Краска ложится всё увереннее. На его груди начинают вырисовываться тени и линии, создающие образ демона с пылающим сердцем. Я добавляю резкие, агрессивные элементы, чтобы подчеркнуть тему. Искры, трещины, языки пламени.
Так увлекаюсь, что когда кистью нужную тень у меня создать не получается, я начинаю тушевать линия пальцами, и лишь в процессе понимаю, что касаюсь другого мужчины.
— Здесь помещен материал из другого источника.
-- ==== Sys2Proof/Laws/Drivers.lean ====
section
/-! SUPPORT. Once, what the BatchDriver's operations can do: the loop of one run, one program, and a batch. -/

namespace Sys2Proof.Machine

/-- A run that has its result is looked at no further. -/
theorem batchRun_of_result (fuel : Nat) (s : State) (r : BatchResult) (h : s.batchResult = some r) : batchRun fuel s = s := by
  cases fuel with
  | zero => rfl
  | succ n => simp [batchRun, h]

/-- A run without a result yet is stepped. -/
theorem batchRun_step (fuel : Nat) (s t : State) (h : s.batchResult = none) (hs : step s = .next t) :
    batchRun (fuel + 1) s = batchRun fuel t := by
  simp [batchRun, h, hs]

/-- A step that runs starts from a state without a batch result. -/
theorem batchResult_of_canStep (s : State) (h : s.canStep) : s.batchResult = none := by
  simp [State.batchResult, h.2.1, h.2.2]

/-- A program has its result exactly when its reset is taken and its run has ended. -/
theorem runJob_eq_some (fuel : Nat) (job : BatchJob) (s t : State) (r : BatchResult) :
    runJob fuel job s = some (r, t) ↔
      ∃ u, hostReset job.prog .queue job.input job.init s = .next u ∧ t = batchRun fuel u ∧ t.batchResult = some r := by
  unfold runJob
  cases hostReset job.prog .queue job.input job.init s with
  | next u =>
    simp only [Option.map_eq_some_iff, Prod.mk.injEq, Host.Outcome.next.injEq, exists_eq_left']
    constructor
    · rintro ⟨_, h, rfl, rfl⟩
      exact ⟨rfl, h⟩
    · rintro ⟨rfl, h⟩
      exact ⟨r, h, rfl, rfl⟩
  | fault _ => simp
  | refused _ => simp

/-- The driver hangs at a program without a result. -/
theorem runBatch_of_none (fuel : Nat) (job : BatchJob) (jobs : List BatchJob) (s : State) (h : runJob fuel job s = none) :
    runBatch fuel (job :: jobs) s = [] := by
  simp [runBatch, h]

/-- The driver goes on from the state a program with a result left. -/
theorem runBatch_of_some (fuel : Nat) (job : BatchJob) (jobs : List BatchJob) (s t : State) (r : BatchResult)
    (h : runJob fuel job s = some (r, t)) : runBatch fuel (job :: jobs) s = r :: runBatch fuel jobs t := by
  simp [runBatch, h]

end Sys2Proof.Machine
end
Касаюсь и чувствую, как покалывает мои пальцы. С них словно вот-вот искры полетят.
И.… ох, что же меня сейчас толкает посмотреть ему в глаза?
Потемневший, напряжённый — он обжигает меня в момент, заставляя вздрогнуть всем телом.
Остается надеяться, что Илья эту дрожь не заметил….
— Ты настоящая художница, Лиля, — я слышу, чувствую в его голосе искренность, и она пробирает до самого нутра. — Что ты забыла на кухне? В доме этого сноба?
— Нет, — отвечаю тихо. — Просто рисую, чтобы помочь.
— Это ты так себе объясняешь, — говорит он с лёгкой насмешкой.
Я не отвечаю, погружаясь в последние штрихи. Когда заканчиваю, встаю и отступаю на шаг, чтобы оценить результат.
Илья встаёт со стула, медленно разворачивается к зеркалу и внимательно разглядывает себя. Черные линии на его груди и плечах переплетаются с огненно-красными и серебристыми оттенками. Демон. Мощный, опасный, слишком живой.
— Это.… круто, — говорит он, глядя на меня через зеркало. — Спасибо.
— Не за что, — выдыхаю, и только сейчас понимаю, что почти всё это время задерживала дыхание.
— Ты останешься на вечер? — спрашивает он вдруг, развернувшись, а в глазах его снова мелькает тот взгляд, от которого я ощущаю себя словно в огне.
Я смотрю на свои кисти, на свои руки, испачканные краской, и понимаю, что сейчас бы больше всего на свете этого хотела.
18
— Увидимся, — подмигивает Илья, а я едва выдерживаю, чтобы глаза не опустить.
Чувствую себя зардевшейся малолеткой. Будто мне не тридцать пять, а семнадцать.